§ **What you should do**: Write the data out again exactly and in full.

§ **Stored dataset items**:
-- ==== Sys2Proof/Laws/KeepsWork.lean ====
section
/-! SUPPORT. What the operations of programs, descriptors, erases and received frames keep: the queue, the block time, the resets and the port state. -/

namespace Sys2Proof.Machine

/-! ### Program -/

@[simp] theorem kept_dropWriter (s : State) (u q i : Nat) :
    Keeps (dropWriter s u q i) s := by
  unfold dropWriter; refine ⟨?_, ?_, ?_⟩ <;> (try dsimp only) <;> (repeat' split) <;> simp_all

@[simp] theorem kept_refundGranule (s : State) (u p : Nat) :
    Keeps (refundGranule s u p) s := by
  unfold refundGranule; refine ⟨?_, ?_, ?_⟩ <;> (try dsimp only) <;> (repeat' split) <;> simp_all

@[simp] theorem kept_storeFirst (s : State) (u : Nat) :
    Keeps (storeFirst s u) s := by
  unfold storeFirst; refine ⟨?_, ?_, ?_⟩ <;> (try dsimp only) <;> (repeat' split) <;> simp_all

@[simp] theorem kept_pageLoaded (s : State) (u : Nat) :
    Keeps (pageLoaded s u) s := by
  unfold pageLoaded; refine ⟨?_, ?_, ?_⟩ <;> (try dsimp only) <;> (repeat' split) <;> simp_all

@[simp] theorem kept_gcmFree (s : State) (rg e : Nat) :
    Keeps (gcmFree s rg e) s := by
  unfold gcmFree; refine ⟨?_, ?_, ?_⟩ <;> (try dsimp only) <;> (repeat' split) <;> simp_all

@[simp] theorem kept_postDataIn (s : State) (l u : Nat) :
    Keeps (postDataIn s l u) s := by
  unfold postDataIn; refine ⟨?_, ?_, ?_⟩ <;> (try dsimp only) <;> (repeat' split) <;> simp_all

@[simp] theorem kept_startDataIn (s : State) (l u : Nat) :
    Keeps (startDataIn s l u) s := by
  unfold startDataIn; refine ⟨?_, ?_, ?_⟩ <;> (try dsimp only) <;> (repeat' split) <;> simp_all

@[simp] theorem kept_dataInAgain (s : State) (l : Nat) (reset : Bool) :
    Keeps (dataInAgain s l reset) s := by
  unfold dataInAgain; refine ⟨?_, ?_, ?_⟩ <;> (try dsimp only) <;> (repeat' split) <;> simp_all

@[simp] theorem kept_beginProgram (s : State) (u : Nat) :
    Keeps (beginProgram s u) s := by
  unfold beginProgram; refine ⟨?_, ?_, ?_⟩ <;> (try dsimp only) <;> (repeat' split) <;> simp_all

@[simp] theorem kept_settleCommit (s : State) (u : Nat) (st : Status) (f : W64) :
    Keeps (settleCommit s u st f) s := by
  unfold settleCommit; refine ⟨?_, ?_, ?_⟩ <;> (try dsimp only) <;> (repeat' split) <;> simp_all

@[simp] theorem kept_restoredNote (s : State) (u detail : Nat) :
    Keeps (restoredNote s u detail) s := by
  unfold restoredNote; refine ⟨?_, ?_, ?_⟩ <;> (try dsimp only) <;> (repeat' split) <;> simp_all

@[simp] theorem kept_unitProgrammed (failed : List (Nat × Nat)) (die : Option Status) (s : State) (u : Nat) :
    Keeps (unitProgrammed failed die s u) s := by
  unfold unitProgrammed; refine ⟨?_, ?_, ?_⟩ <;> (try dsimp only) <;> (repeat' split) <;> simp_all

@[simp] theorem kept_endProgram (s : State) (l : Nat) (failed : List (Nat × Nat)) (die : Option Status) :
    Keeps (endProgram s l failed die) s := by
  unfold endProgram; refine ⟨?_, ?_, ?_⟩ <;> (try dsimp only) <;> (repeat' split) <;> simp_all

@[simp] theorem kept_countProgramFail (s : State) (l : Nat) :
    Keeps (countProgramFail s l) s := by
  unfold countProgramFail; refine ⟨?_, ?_, ?_⟩ <;> (try dsimp only) <;> (repeat' split) <;> simp_all

@[simp] theorem kept_cutProgram (s : State) (l : Nat) (st : Status) :
    Keeps (cutProgram s l st) s := by
  unfold cutProgram; refine ⟨?_, ?_, ?_⟩ <;> (try dsimp only) <;> (repeat' split) <;> simp_all

@[simp] theorem kept_programResult (s : State) (l mask : Nat) (byte : Byte) :
    Keeps (programResult s l mask byte) s := by
  unfold programResult; refine ⟨?_, ?_, ?_⟩ <;> (try dsimp only) <;> (repeat' split) <;> simp_all

/-! ### Pop -/

@[simp] theorem kept_serveUnit (s : State) (p c u : Nat) (ws : List Want) :
    Keeps (serveUnit s p c u ws) s := by
  unfold serveUnit; refine ⟨?_, ?_, ?_⟩ <;> (try dsimp only) <;> (repeat' split) <;> simp_all

@[simp] theorem kept_serveFill (s : State) (p c : Nat) (ws : List Want) :
    Keeps (serveFill s p c ws) s := by
  unfold serveFill; refine ⟨?_, ?_, ?_⟩ <;> (try dsimp only) <;> (repeat' split) <;> simp_all

@[simp] theorem kept_dropBodies (s : State) (p : Nat) (d : Desc) (ws : List Want) :
    Keeps (dropBodies s p d ws) s := by
  unfold dropBodies; refine ⟨?_, ?_, ?_⟩ <;> (try dsimp only) <;> (repeat' split) <;> simp_all

@[simp] theorem kept_mergeMapped (p c : Nat) (s : State) (w : Want) :
    Keeps (mergeMapped p c s w) s := by
  unfold mergeMapped; refine ⟨?_, ?_, ?_⟩ <;> (try dsimp only) <;> (repeat' split) <;> simp_all

@[simp] theorem kept_sourcePage (p c : Nat) (s : State) (page : Nat) :
    Keeps (sourcePage p c s page) s := by
  unfold sourcePage; refine ⟨?_, ?_, ?_⟩ <;> (try dsimp only) <;> (repeat' split) <;> simp_all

§ **Written response**:
-- ==== Sys2Proof/Laws/KeepsWork.lean ====
section
/-! SUPPORT. What the operations of programs, descriptors, erases and received frames keep: the queue, the block time, the resets and the port state. -/

namespace Sys2Proof.Machine

/-! ### Program -/

@[simp] theorem kept_dropWriter (s : State) (u q i : Nat) :
    Keeps (dropWriter s u q i) s := by
  unfold dropWriter; refine ⟨?_, ?_, ?_⟩ <;> (try dsimp only) <;> (repeat' split) <;> simp_all

@[simp] theorem kept_refundGranule (s : State) (u p : Nat) :
    Keeps (refundGranule s u p) s := by
  unfold refundGranule; refine ⟨?_, ?_, ?_⟩ <;> (try dsimp only) <;> (repeat' split) <;> simp_all

@[simp] theorem kept_storeFirst (s : State) (u : Nat) :
    Keeps (storeFirst s u) s := by
  unfold storeFirst; refine ⟨?_, ?_, ?_⟩ <;> (try dsimp only) <;> (repeat' split) <;> simp_all

@[simp] theorem kept_pageLoaded (s : State) (u : Nat) :
    Keeps (pageLoaded s u) s := by
  unfold pageLoaded; refine ⟨?_, ?_, ?_⟩ <;> (try dsimp only) <;> (repeat' split) <;> simp_all

@[simp] theorem kept_gcmFree (s : State) (rg e : Nat) :
    Keeps (gcmFree s rg e) s := by
  unfold gcmFree; refine ⟨?_, ?_, ?_⟩ <;> (try dsimp only) <;> (repeat' split) <;> simp_all

@[simp] theorem kept_postDataIn (s : State) (l u : Nat) :
    Keeps (postDataIn s l u) s := by
  unfold postDataIn; refine ⟨?_, ?_, ?_⟩ <;> (try dsimp only) <;> (repeat' split) <;> simp_all

@[simp] theorem kept_startDataIn (s : State) (l u : Nat) :
    Keeps (startDataIn s l u) s := by
  unfold startDataIn; refine ⟨?_, ?_, ?_⟩ <;> (try dsimp only) <;> (repeat' split) <;> simp_all

@[simp] theorem kept_dataInAgain (s : State) (l : Nat) (reset : Bool) :
    Keeps (dataInAgain s l reset) s := by
  unfold dataInAgain; refine ⟨?_, ?_, ?_⟩ <;> (try dsimp only) <;> (repeat' split) <;> simp_all

@[simp] theorem kept_beginProgram (s : State) (u : Nat) :
    Keeps (beginProgram s u) s := by
  unfold beginProgram; refine ⟨?_, ?_, ?_⟩ <;> (try dsimp only) <;> (repeat' split) <;> simp_all

@[simp] theorem kept_settleCommit (s : State) (u : Nat) (st : Status) (f : W64) :
    Keeps (settleCommit s u st f) s := by
  unfold settleCommit; refine ⟨?_, ?_, ?_⟩ <;> (try dsimp only) <;> (repeat' split) <;> simp_all

@[simp] theorem kept_restoredNote (s : State) (u detail : Nat) :
    Keeps (restoredNote s u detail) s := by
  unfold restoredNote; refine ⟨?_, ?_, ?_⟩ <;> (try dsimp only) <;> (repeat' split) <;> simp_all

@[simp] theorem kept_unitProgrammed (failed : List (Nat × Nat)) (die : Option Status) (s : State) (u : Nat) :
    Keeps (unitProgrammed failed die s u) s := by
  unfold unitProgrammed; refine ⟨?_, ?_, ?_⟩ <;> (try dsimp only) <;> (repeat' split) <;> simp_all

@[simp] theorem kept_endProgram (s : State) (l : Nat) (failed : List (Nat × Nat)) (die : Option Status) :
    Keeps (endProgram s l failed die) s := by
  unfold endProgram; refine ⟨?_, ?_, ?_⟩ <;> (try dsimp only) <;> (repeat' split) <;> simp_all

@[simp] theorem kept_countProgramFail (s : State) (l : Nat) :
    Keeps (countProgramFail s l) s := by
  unfold countProgramFail; refine ⟨?_, ?_, ?_⟩ <;> (try dsimp only) <;> (repeat' split) <;> simp_all

@[simp] theorem kept_cutProgram (s : State) (l : Nat) (st : Status) :
    Keeps (cutProgram s l st) s := by
  unfold cutProgram; refine ⟨?_, ?_, ?_⟩ <;> (try dsimp only) <;> (repeat' split) <;> simp_all

@[simp] theorem kept_programResult (s : State) (l mask : Nat) (byte : Byte) :
    Keeps (programResult s l mask byte) s := by
  unfold programResult; refine ⟨?_, ?_, ?_⟩ <;> (try dsimp only) <;> (repeat' split) <;> simp_all

/-! ### Pop -/

@[simp] theorem kept_serveUnit (s : State) (p c u : Nat) (ws : List Want) :
    Keeps (serveUnit s p c u ws) s := by
  unfold serveUnit; refine ⟨?_, ?_, ?_⟩ <;> (try dsimp only) <;> (repeat' split) <;> simp_all

@[simp] theorem kept_serveFill (s : State) (p c : Nat) (ws : List Want) :
    Keeps (serveFill s p c ws) s := by
  unfold serveFill; refine ⟨?_, ?_, ?_⟩ <;> (try dsimp only) <;> (repeat' split) <;> simp_all

@[simp] theorem kept_dropBodies (s : State) (p : Nat) (d : Desc) (ws : List Want) :
    Keeps (dropBodies s p d ws) s := by
  unfold dropBodies; refine ⟨?_, ?_, ?_⟩ <;> (try dsimp only) <;> (repeat' split) <;> simp_all

@[simp] theorem kept_mergeMapped (p c : Nat) (s : State) (w : Want) :
    Keeps (mergeMapped p c s w) s := by
  unfold mergeMapped; refine ⟨?_, ?_, ?_⟩ <;> (try dsimp only) <;> (repeat' split) <;> simp_all

@[simp] theorem kept_sourcePage (p c : Nat) (s : State) (page : Nat) :
    Keeps (sourcePage p c s page) s := by
  unfold sourcePage; refine ⟨?_, ?_, ?_⟩ <;> (try dsimp only) <;> (repeat' split) <;> simp_all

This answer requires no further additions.